Visit visas. Visit visas are intended for visitors who will stay for a short period of time, with no intent to establish their residence in Brazil. This visa type is aimed at those who intend to enter Brazil for the following reasons:
• Tourism
• Informative, cultural, educational or recreational activities
• Family visits
• Participation in conferences, seminars, congresses or meetings
• Digital Nomad
• Nationals of Community of Portuguese Language Countries (CPLP)
• Immigrant who has completed undergraduate or stricto sensu postgraduate studies in Brazil and is in Brazil
Some temporary work permits may be renewable for an additional equivalent period.
To obtain temporary work permits for their expatriate employees, employers must apply for authorization from the Immigration Council. The process and documents required depend on whether the work permit is based on a service contract between a Brazilian company and a foreign company (temporary technical work permit based on Normative Resolution No. 03) or whether the work permit is for an expatriate employee of a Brazilian company under a local work contract (temporary work permit based on Normative Resolution No. 02), such as a service contract.
For a temporary technical work permit, the contractor in Brazil initiates the procedure by applying to the Immigration Council. If the application is approved, the authorization is forwarded through the Ministry of Foreign Affairs to a designated Brazilian consulate abroad, where the individual designated in the service contract requests the issuance of the visa in the passport.

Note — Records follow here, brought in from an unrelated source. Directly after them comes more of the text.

-- ==== Sys2Proof/Tests/Slice0.lean ====
section
/-! SUPPORT. The model's own tests: terms that the well-formedness checks refuse, words written out from the spec's encodings,
single steps with results worked out from the spec, and a witness for the hypotheses of every statement. -/

namespace Sys2Proof.Machine

set_option Elab.async false

/-! ### Witness states -/

theorem readWalkers_none (s : State) (l : Launch) (ex : LaneMask) (t : Team) (vr : List (Nat × Bool)) (seen : List Nat)
    (h : (vr.all fun r => (t.walkerOf r.1).isNone) = true) : readWalkers s l ex t vr seen = .ok t [] := by
  induction vr generalizing seen with
  | nil => rfl
  | cons x r ih =>
    simp only [List.all_cons, Bool.and_eq_true, Option.isNone_iff_eq_none] at h
    unfold readWalkers
    simp [h.1, ih seen h.2]

/-- What `Issue.Ready` asks, of a unit that names no bound walker. -/
def readyB (k : Issue) (u : Use) : Bool :=
  decide (k.s.sched.cur = some ⟨k.tid, k.f⟩) && decide (k.s.team? k.tid = some k.t) && decide (k.t.arm? k.f = some k.a)
    && decide (k.s.launch? k.t.geom.launch = some k.l) && armMayIssue k.s k.t k.f k.a && !u.illReg k.t && !u.waits k.t
    && decide (markTrap k.t (k.ex u) u.vr = none) && k.t.qpred u.qg
    && (u.vr.all fun r => (k.t.walkerOf r.1).isNone) && decide (k.t' = k.t) && decide (k.els = [])

theorem ready_of {k : Issue} {u : Use} (h : readyB k u = true) : k.Ready u := by
  simp only [readyB, Bool.and_eq_true, decide_eq_true_eq, Bool.not_eq_true'] at h
  obtain ⟨⟨⟨⟨⟨⟨⟨⟨⟨⟨⟨h1, h2⟩, h3⟩, h4⟩, h5⟩, h6⟩, h7⟩, h8⟩, h9⟩, h10⟩, h11⟩, h12⟩ := h
  exact ⟨⟨h1, h2, h3, h4, h5⟩, h6, h7, h8, h9, by rw [readWalkers_none _ _ _ _ _ _ h10, h11, h12]⟩

/-- The same of several issues at once. -/
theorem ready_all {l : List (Issue × Use)} (h : (l.all fun p => readyB p.1 p.2) = true) : ∀ p ∈ l, p.1.Ready p.2 :=
  fun p hp => ready_of (List.all_eq_true.mp h p hp)

/-- Lane L of the witness team: v1 = L + 1, v2 = 0x300000002, v3 = -7; p1 true in lanes 0 and 2. -/
def wLane (L : Nat) : Lane :=
  { Lane.init with v := [(1, BitVec.ofNat 64 (L + 1)), (2, 0x300000002), (3, -7)], p := if L % 2 = 0 then 2 else 0 }

/-- A team of four lanes that has a trap handler, with g1 = 6, g2 = 3, g4 = 0x40 and q1 true. -/
def wTeam : Team :=
  { Team.start ⟨0, 0, 0, 0, 0, 0, 4, 64, 64, 32⟩ 0x100 0x8000 5 0 with
    lanes := (List.range 4).map wLane, g := [(1, 6), (2, 3), (4, 0x40)], q := 2 }

/-- The witness state of a team: it is the one resident team, and its T arm is current. -/
def wState (t : Team) : State := (State.reset.withFetchWord 32 0).setTeam 0 t

/-- A team's T arm at the issue of a unit in a state. -/
def wAt (s : State) (t : Team) : Issue := ⟨s, 0, false, t, t.armT.getD (Arm.start 0 0), probeLaunch, t, []⟩

def wIssue (t : Team) : Issue := wAt (wState t) t

/-- The witness team with its T arm changed. -/
def wArm (f : Arm → Arm) : Team := { wTeam with armT := wTeam.armT.map f }

/-! ### Lane integer instructions -/

theorem witness_LaneArithmeticWritesEveryElement : (wIssue wTeam).Ready (use2 1 3 1 2 true true) := ready_of (by decide +kernel)
theorem witness_LaneArithmeticWritesEveryElement_mad : (wIssue wTeam).Ready (use3 0 3 1 2 false true) := ready_of (by decide +kernel)
theorem witness_LaneArithmeticWritesEveryElement_wait :
    (wIssue (wTeam.setVMark 3 .empty)).Current ∧ (use3 0 3 1 2 true true).illReg (wTeam.setVMark 3 .empty) = false ∧
      (wTeam.setVMark 3 .empty).vMark (3#6).toNat = .empty ∧ (use3 0 3 1 2 true true).emptyTrap (wTeam.setVMark 3 .empty) = none :=
  ⟨(ready_of (u := {}) (by decide +kernel)).toCurrent, by decide +kernel, by decide +kernel, by decide +kernel⟩

theorem witness_LaneDivisionAndSaturationWriteEveryElement : (wIssue wTeam).Ready (use2 1 3 1 2 false false) := ready_of (by decide +kernel)

theorem witness_BitFieldsAndByteChoice : (wIssue wTeam).Ready (use2 0 1 3 2 false false) := ready_of (by decide +kernel)
theorem witness_BitFieldsAndByteChoice_vd : (wIssue wTeam).Ready (use3 0 1 3 2 false false) := ready_of (by decide +kernel)

theorem witness_LaneUnaryAndImmediateForms : (wIssue wTeam).Ready (use1 0 1 3 true) := ready_of (by decide +kernel)
theorem witness_LaneUnaryAndImmediateForms_imm : (wIssue wTeam).Ready (use1 1 63 3 false) := ready_of (by decide +kernel)
theorem witness_LaneUnaryAndImmediateForms_movi : (wIssue wTeam).Ready (use0 1 63) := ready_of (by decide +kernel)

theorem witness_LanePredicatesAndSelection_cmp : (wIssue wTeam).Ready (useCmp 0 7 1 3) := ready_of (by decide +kernel)
theorem witness_LanePredicatesAndSelection_plog : (wIssue wTeam).Ready (usePred 1 1) := ready_of (by decide +kernel)
theorem witness_LanePredicatesAndSelection_sel : (wIssue wTeam).Ready (use2 0 3 1 2 false false) := ready_of (by decide +kernel)

/-! ### Floating point, conversions, moves between lanes -/

theorem witness_LaneFloatArithmetic : (wIssue wTeam).Ready (use2 1 3 1 2 true false) := ready_of (by decide +kernel)
theorem witness_LaneFloatArithmetic_vd : (wIssue wTeam).Ready (use3 1 3 1 2 true false) := ready_of (by decide +kernel)
theorem witness_LaneFloatArithmetic_unary : (wIssue wTeam).Ready (use1 0 2 3 true) := ready_of (by decide +kernel)

theorem witness_SignsClassesAndFloatCompares : (wIssue wTeam).Ready (use1 0 63 0 false) := ready_of (by decide +kernel)
theorem witness_SignsClassesAndFloatCompares_fcmp : (wIssue wTeam).Ready (useCmp 1 1 2 3) := ready_of (by decide +kernel)

theorem witness_Conversions : (wIssue wTeam).Ready (use1 0 1 1 true) := ready_of (by decide +kernel)
theorem witness_Conversions_fcvtr : (wIssue wTeam).Ready (use2 0 1 2 3 true true) := ready_of (by decide +kernel)
theorem witness_Conversions_fcvtn : (wIssue wTeam).Ready (use2 0 1 2 3 false false) := ready_of (by decide +kernel)

/-- The largest subnormal of f32 with neither DAZ nor FTZ, and the largest finite f16 with both. -/
theorem witness_RoundingKeepsRepresentableValues :
    (0x7FFFFF < 2 ^ FF.f32.bits ∧ bitsOf 0x7FFFFF FF.f32.fmt.mb FF.f32.fmt.eb ≠ 2 ^ FF.f32.fmt.eb - 1) ∧
    (0x7BFF < 2 ^ FF.f16.bits ∧ bitsOf 0x7BFF FF.f16.fmt.mb FF.f16.fmt.eb ≠ 2 ^ FF.f16.fmt.eb - 1 ∧
      bitsOf 0x7BFF FF.f16.fmt.mb FF.f16.fmt.eb ≠ 0) := by decide

/-- One and the least subnormal of f16, with DAZ and without; a NaN, an infinity and zero of f64; bounds and scales of FCVTN. -/
theorem witness_RoundingKeepsRepresentableValues_finite :
    (unpack F16 false 0x3C00).special = false ∧ (unpack F16 true 1).special = false ∧ unpack F16 false 1 = .fin false 1 (-24) ∧
      (unpack BF16 false 0x3F80).special = false ∧ (unpack F32 false 0x3F800000).special = false := by decide
theorem witness_RoundingKeepsRepresentableValues_divisor : (FV.fin false 1 (-24)).rat ≠ 0 := by norm_num [FV.rat]
theorem witness_RoundingKeepsRepresentableValues_special :
    (unpack F64 false 0x7FF0000000000001).isNan = true ∧ unpack F64 false 0xFFF0000000000000 = .inf true ∧
      (unpack F64 false 0x7FF0000000000000).isInf = true ∧ (unpack F64 false 0).isZero = true := by decide
theorem witness_RoundingKeepsRepresentableValues_fcvtn :
    NF.e2m1 ≠ .e8m0 ∧ ((0x7F00000000 : Word).extractLsb' 32 8).toNat = 127 ∧ ((0xFF00000000 : Word).extractLsb' 32 8).toNat = 255 := by
  decide

theorem witness_LaneMovesVotesAndCrossLaneReads_bcast :
    (wIssue wTeam).Ready { pg := some 1, vw := [3], gr := [(1, true)] } := ready_of (by decide +kernel)
theorem witness_LaneMovesVotesAndCrossLaneReads_getl : (wIssue wTeam).Ready (useVG 1 63 1 true) := ready_of (by decide +kernel)
theorem witness_LaneMovesVotesAndCrossLaneReads_vote : (wIssue wTeam).Ready { pg := some 2, badPred := (1 : BitVec 3) = 0 } :=
  ready_of (by decide +kernel)
theorem witness_LaneMovesVotesAndCrossLaneReads_cnt : (wIssue wTeam).Ready { pg := some 1, gw := [5] } := ready_of (by decide +kernel)
theorem witness_LaneMovesVotesAndCrossLaneReads_laneix : (wIssue wTeam).Ready (use0 1 3) := ready_of (by decide +kernel)
theorem witness_LaneMovesVotesAndCrossLaneReads_shfl : (wIssue wTeam).Ready (use2 1 3 1 2 false false) := ready_of (by decide +kernel)

theorem witness_ReductionsAndScans_xred : (wIssue wTeam).Ready (useVG 1 5 1 true) := ready_of (by decide +kernel)
theorem witness_ReductionsAndScans_tree : ([255, 1] : List Nat).length ≤ 65536 ∧ ∀ x ∈ ([255, 1] : List Nat), x < 2 ^ (redIW 3).bits := by
  decide
/-- With executing lanes and, under p7, with none. -/
theorem witness_ReductionsAndScans_xscan :
    ∀ p ∈ ([0, 7].map fun n => (wIssue wTeam, ({ pg := some n, vw := [3], vr := [(1, true)] } : Use))), p.1.Ready p.2 :=
  ready_all (by decide +kernel)
theorem witness_ReductionsAndScans_lanes :
    (wIssue wTeam).ex { pg := some 0 } ≠ 0 ∧ (wIssue wTeam).ex { pg := some 7 } = 0 := by decide +kernel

To obtain a temporary residence permit for real estate investment, a foreigner must buy a real estate property located in an urban area, with a total value equal to or greater than BRL1 million. This can be achieved through either of the following:
• The acquisition of constructed real estate properties
• The acquisition of real estate properties under construction
The minimum investment value may be up to 30% lower when acquiring properties in the north and northeast regions of the country. The interested party may prove the real estate investment by acquiring more than one property as the owner, provided that the total value of all properties amounts to BRL1 million.

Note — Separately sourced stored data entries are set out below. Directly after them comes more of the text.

theorem cmdFormat_eq (w : Cmd) :
    cmdFormat w = { wm := (w.extractLsb' 5 3).toNat, we := (w.extractLsb' 8 3).toNat, nzn := w.getLsbD 3 } := by
  rw [BitVec.extractLsb'_toNat, BitVec.extractLsb'_toNat]; rfl

theorem decode_of_reserved (h : w.extractLsb' 11 5 ≠ 0#5) : decode w = .error .reservedBits :=
  if_pos (mt (slice_reserved_eq_zero_iff w).1 h)

theorem decode_of_op_clear (h : w.extractLsb' 11 5 = 0#5) (hop : w.getLsbD 0 = false) :
    decode w = .ok (Instr.enc (.ofBit (w.getLsbD 1)) (.ofBit (w.getLsbD 2)) (cmdFormat w) (w.getLsbD 4)) := by
  rw [decode, if_neg (not_not.2 ((slice_reserved_eq_zero_iff w).2 h)), hop]
  cases w.getLsbD 1 <;> cases w.getLsbD 2 <;> rfl

theorem decode_of_op_set (h : w.extractLsb' 11 5 = 0#5) (hop : w.getLsbD 0 = true) :
    decode w = .ok (Instr.dec (.ofBit (w.getLsbD 1)) (cmdFormat w)) := by
  rw [decode, if_neg (not_not.2 ((slice_reserved_eq_zero_iff w).2 h)), hop]
  cases w.getLsbD 1 <;> rfl

/-- A word without reserved bits is an operation with the word's format. -/
theorem exists_decode_ok (h : w.extractLsb' 11 5 = 0#5) : ∃ i, decode w = .ok i ∧ i.format = cmdFormat w := by
  cases hop : w.getLsbD 0 with
  | false => exact ⟨_, decode_of_op_clear h hop, enc_format ..⟩
  | true => exact ⟨_, decode_of_op_set h hop, dec_format ..⟩

theorem reserved_eq_zero_of_decode {i : Instr} (h : decode w = .ok i) : w.extractLsb' 11 5 = 0#5 := by
  by_contra hres
  rw [decode_of_reserved hres] at h
  cases h

end Decode

/-- A mask keeps a field in which it is all ones. -/
theorem extractLsb'_and_of_allOnes {w m : Cmd} {start len : Nat} (h : m.extractLsb' start len = BitVec.allOnes len) :
    (w &&& m).extractLsb' start len = w.extractLsb' start len := by
  rw [BitVec.extractLsb'_and, h, BitVec.and_allOnes]

/-- A mask keeps a bit that is set in it. -/
theorem getLsbD_and_of_set {w m : Cmd} {k : Nat} (h : m.getLsbD k = true) : (w &&& m).getLsbD k = w.getLsbD k := by
  rw [BitVec.getLsbD_and, h, Bool.and_true]

/-- The mask of an `ENC` row (R41) keeps the reserved bits and the bits `OP`, `T`, `SR`, which the row's `match` gives. -/
theorem decode_of_and_encMask {w m : Cmd} (h : w &&& 0xF807#16 = m) (hres : m.extractLsb' 11 5 = 0#5)
    (hop : m.getLsbD 0 = false) :
    decode w = .ok (Instr.enc (.ofBit (m.getLsbD 1)) (.ofBit (m.getLsbD 2)) (cmdFormat w) (w.getLsbD 4)) := by
  subst h
  rw [extractLsb'_and_of_allOnes rfl] at hres
  rw [getLsbD_and_of_set rfl] at hop
  rw [decode_of_op_clear hres hop, getLsbD_and_of_set rfl, getLsbD_and_of_set rfl]

/-- The mask of a `DEC` row (R41) keeps the reserved bits and the bits `OP`, `T`, which the row's `match` gives. -/
theorem decode_of_and_decMask {w m : Cmd} (h : w &&& 0xF803#16 = m) (hres : m.extractLsb' 11 5 = 0#5)
    (hop : m.getLsbD 0 = true) : decode w = .ok (Instr.dec (.ofBit (m.getLsbD 1)) (cmdFormat w)) := by
  subst h
  rw [extractLsb'_and_of_allOnes rfl] at hres
  rw [getLsbD_and_of_set rfl] at hop
  rw [decode_of_op_set hres hop, getLsbD_and_of_set rfl]

/-- Settles O3: a row's mask fixes the reserved bits and the row's opcode bits, and the other fields are the word's own. -/
theorem tableRowsDecode : Obligations.TableRowsDecode := by
  intro w f
  rw [show f = cmdFormat w from (cmdFormat_eq w).symm]
  exact ⟨fun h => decode_of_and_encMask h rfl rfl, fun h => decode_of_and_encMask h rfl rfl,
    fun h => decode_of_and_encMask h rfl rfl, fun h => decode_of_and_encMask h rfl rfl,
    fun h => decode_of_and_decMask h rfl rfl, fun h => decode_of_and_decMask h rfl rfl⟩

section Pack

theorem or_shiftLeft_eq_add {a k : Nat} (b : Nat) (h : a < 2 ^ k) : a ||| b <<< k = a + b * 2 ^ k := by
  rw [Nat.or_comm, ← Nat.shiftLeft_add_eq_or_of_lt h, Nat.shiftLeft_eq, add_comm]

/-- The fields of a command word do not overlap: they add up to the word (R37). -/
theorem packCmd_toNat (op t sr clip : Bool) {f : Format} (hwm : f.wm < 8) (hwe : f.we < 8) :
    (packCmd op t sr clip f).toNat =
      op.toNat + t.toNat * 2 + sr.toNat * 4 + f.nzn.toNat * 8 + clip.toNat * 16 + f.wm * 32 + f.we * 256 := by
  have hbit (b : Bool) : b.toNat < 2 := Bool.toNat_lt b
  have hop := hbit op
  have ht := hbit t
  have hsr := hbit sr
  have hnzn := hbit f.nzn
  have hclip := hbit clip
  have hfield (v k : Nat) (h : v * 2 ^ k < 2 ^ 16) : v <<< k % 2 ^ 16 = v <<< k := by
    rw [Nat.shiftLeft_eq, Nat.mod_eq_of_lt h]
  simp only [packCmd, BitVec.toNat_or, BitVec.toNat_shiftLeft, BitVec.toNat_setWidth, BitVec.toNat_ofBool, BitVec.toNat_ofNat]
  rw [Nat.mod_eq_of_lt (a := op.toNat), Nat.mod_eq_of_lt (a := t.toNat), Nat.mod_eq_of_lt (a := sr.toNat),
    Nat.mod_eq_of_lt (a := f.nzn.toNat), Nat.mod_eq_of_lt (a := clip.toNat), Nat.mod_eq_of_lt (a := f.wm),
    Nat.mod_eq_of_lt (a := f.we), hfield, hfield, hfield, hfield, hfield, hfield, or_shiftLeft_eq_add (k := 1),
    or_shiftLeft_eq_add (k := 2), or_shiftLeft_eq_add (k := 3), or_shiftLeft_eq_add (k := 4), or_shiftLeft_eq_add (k := 5),
    or_shiftLeft_eq_add (k := 8)] <;> omega

theorem toNat_getLsbD (w : Cmd) (k : Nat) : (w.getLsbD k).toNat = w.toNat / 2 ^ k % 2 := Nat.toNat_testBit _ _

theorem getLsbD_eq_iff (w : Cmd) (k : Nat) (b : Bool) : w.getLsbD k = b ↔ w.toNat / 2 ^ k % 2 = b.toNat := by
  rw [← toNat_getLsbD]
  cases w.getLsbD k <;> cases b <;> decide
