-- ==== Sys2Proof/Syntax.lean ====
section
/-! DEFINITION. The commands of the block: one constructor per row of the operation and event table, with the operands that the
row's rule names. A command row of the command reference carries its descriptor. -/

namespace Sys2Proof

To obtain a temporary technical work permit under a service contract, the immigrant individual and the company must provide certain documents and information, including the technical service agreement between the companies.
To obtain a temporary work permit based on a labor contract with a Brazilian company, the individual must file proof of education and professional experience in addition to the passport. The employer in Brazil must also file certain documents with the Ministry of Justice and National Security, together with an employment contract.

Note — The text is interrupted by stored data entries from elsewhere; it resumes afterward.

/-- The tick values of channel `c` from its 25 raw codes (R99 to R101). `ok` says that its region and its analog domain serve it. -/
def closeChan (m : MeasQ) (ok : Bool) (c : Nat) (raw : List Int) (x : Chan) : Chan :=
  let cell := m.cells.getD (cellOf x) {}
  if ¬ x.measured c then { x with avg := 0, max := 0, min := 0, valid := false, stale := false, clip := false }
  else if ¬ ok ∨ x.failed ∨ cell.failed then { x with valid := false, stale := true, clip := false }
  else
    let cs := raw.map (corrected cell)
    let clip := raw.any fun r => r == -32768 || r == 32767
    { x with avg := roundDiv (cs.sum * 16) 25, max := cs.foldl max (-32768), min := cs.foldl min 32767, valid := true, stale := false
             clip := clip, clipCnt := satN 16 (x.clipCnt + bit clip) }

/-- All channels of quadrant `q` at the tick edge. -/
def close (m : MeasQ) (q : Nat) (ok : Bool) (s : Samples) : MeasQ :=
  { m with ch := m.ch.mapIdx (fun c x => m.closeChan ok c (s.getD (16 * q + c) (Tab.fill 25 0)).rows x) }

/-- Temperature of channel 12 or 13 in 0.01 °C (R105), with whether the code lies outside the table; none without a valid value
or a table. The interpolation rounds to nearest, ties away from zero (DESIGN CHOICE, log entry 42). -/
def temp (m : MeasQ) (c : Nat) : Option (Int × Bool) :=
  let x := m.ch.getD c {}
  let t := m.tempTable.getD (c - 12) []
  if ¬ x.valid then none
  else match t with
    | [] => none
    | p :: _ =>
      let last := t.getLast?.getD p
      if x.avg < 16 * p.1 then some (p.2, true)
      else if 16 * last.1 < x.avg then some (last.2, true)
      else
        match (t.zip t.tail).find? (fun s => x.avg ≤ 16 * s.2.1) with
        | some (a, b) => some (a.2 + roundDiv ((x.avg - 16 * a.1) * (b.2 - a.2)) (16 * (b.1 - a.1)).toNat, false)
        | none => some (last.2, false)

/-- The spares in permanent use stay so, with the channels that they carry and the cells that they replaced (01 R33). -/
def keepSpares (m old : MeasQ) : MeasQ :=
  { m with
    ch := m.ch.mapIdx (fun c (x : Chan) =>
      let o := old.ch.getD c {}
      if 0x80 ≤ o.cell ∧ 4 ≤ (old.cal.getD (o.cell - 0x80) {}).state then { x with cell := o.cell, failed := o.failed } else { x with failed := o.failed })
    cells := m.cells.mapIdx (fun i (x : Cell) => { x with failed := (old.cells.getD i {}).failed })
    cal := m.cal.mapIdx (fun s (x : CalSpare) =>
      let o := old.cal.getD s {}
      if 4 ≤ o.state then { x with state := o.state, ch := o.ch, usedFor := o.usedFor } else x) }

/-- The hottest valid temperature of the quadrant (21 R527). -/
def hottest (m : MeasQ) : Option Int :=
  match m.temp 12, m.temp 13 with
  | some a, some b => some (max a.1 b.1)
  | some a, none => some a.1
  | none, some b => some b.1
  | none, none => none

end MeasQ

/-- An edge of a line input at a count, in tick `tb` (R123). -/
def LineZc.edge (z : LineZc) (stamp tb : Nat) : LineZc :=
  match z.lastEdge with
  | none => { z with lastEdge := some stamp }
  | some l =>
    let p := (stamp + 2 ^ 32 - l) % 2 ^ 32
    if p < 500000 then z
    else if 1428572 ≤ p ∧ p ≤ 2500000 then
      { z with lastEdge := some stamp, valid := true, freq := (roundDiv 100000000000 p).toNat, since := tb }
    else { z with lastEdge := some stamp }

namespace FieldDie

/-- The measurement block of quadrant `q` changed. -/
def modMeas (f : FieldDie) (q : Nat) (g : MeasQ → MeasQ) : FieldDie := f.modQd q (fun x => { x with meas := g x.meas })

/-- Channel `c` of quadrant `q`. -/
def chan (f : FieldDie) (q c : Nat) : Chan := (f.qd q).meas.ch.getD c {}

/-- Channel `c` of quadrant `q` changed. -/
def modChan (f : FieldDie) (q c : Nat) (g : Chan → Chan) : FieldDie := f.modMeas q (fun m => { m with ch := m.ch.modifyNat c g })

/-- Whether the analog domain of quadrant `q` reports power good (Table 02-3): F_ANA01 is domain 2, F_ANA23 domain 5. -/
def analogGood (f : FieldDie) (q : Nat) : Bool := f.power.dom.getD (if q < 2 then 2 else 5) .off == .good

/-- Whether temperature channel 12 + i of quadrant `q` reads outside its table (R105). -/
def tempOutside (f : FieldDie) (q i : Nat) : Bool :=
  match (f.qd q).meas.temp (12 + i) with
  | some t => t.2
  | none => false

/-- TEMP_OUT_OF_TABLE when a temperature leaves its table (R105). -/
def tempCheck (f : FieldDie) (q i : Nat) : FieldDie :=
  let now := f.tempOutside q i
  let f' := f.modMeas q (fun m => { m with tempOut := m.tempOut.modifyNat i (fun _ => now) })
  if now && !(f.qd q).meas.tempOut.getD i false then f'.raiseQ q 10 1 (12 + i) else f'

/-- The tick values of quadrant `q`, and REF_DISAGREE at the 40th disagreeing tick (R107). A tick in which channel 15 is not VALID neither
extends nor ends the stretch (DESIGN CHOICE, log entry 42). -/
def quadClose (f : FieldDie) (q : Nat) (s : Samples) : FieldDie :=
  let ok := f.analogGood q && !f.volt.settling.getD (q / 2) false && !f.power.isolated.getD q false
  let f := f.modMeas q (fun m => m.close q ok s)
  let x := f.chan q 15
  let bad : Bool := x.valid && decide (1312 < (x.avg - 262144).natAbs)
  let run := if ¬ x.valid then (f.qd q).meas.refRun else if bad then min 41 ((f.qd q).meas.refRun + 1) else 0
  let f := f.modMeas q (fun m => { m with refRun := run })
  let f := if bad && run == 40 then f.raiseQ q 6 1 else f
  (f.tempCheck q 0).tempCheck q 1

/-- MEAS_TICK_CLOSE (R99 to R101, R105, R107): the values of the tick just past, REF_DISAGREE at the 40th disagreeing tick, and
TEMP_OUT_OF_TABLE when a temperature leaves its table. -/
def measClose (v : Variant) (f : FieldDie) (s : Samples) : FieldDie :=
  let f := (List.range v.quads).foldl (fun f q => f.quadClose q s) f
  { f with volt := { f.volt with settling := Tab.fill 2 false } }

The Digital Nomad Resolution was published on 9 September 2021. It regulates the concession of temporary visa and residence authorization to an immigrant with no employment relationship in Brazil, whose professional activity can be carried out remotely. This immigrant is known as a Digital Nomad.
A Digital Nomad is an immigrant who, remotely and using information and communication technologies, is able to carry out his or her work activities in Brazil, in favor of a foreign employer.
Fine and penalties. Penalties are imposed in case of violations of the immigration rules. Breaches committed by individuals face fines ranging from BRL100 to BRL10,000 per occurrence and those that are committed by a legal entity may range from BRL1,000 to BRL1 million per breach. In the case of recurrence, these penalties may be increased from one to five times and may reach BRL5 million.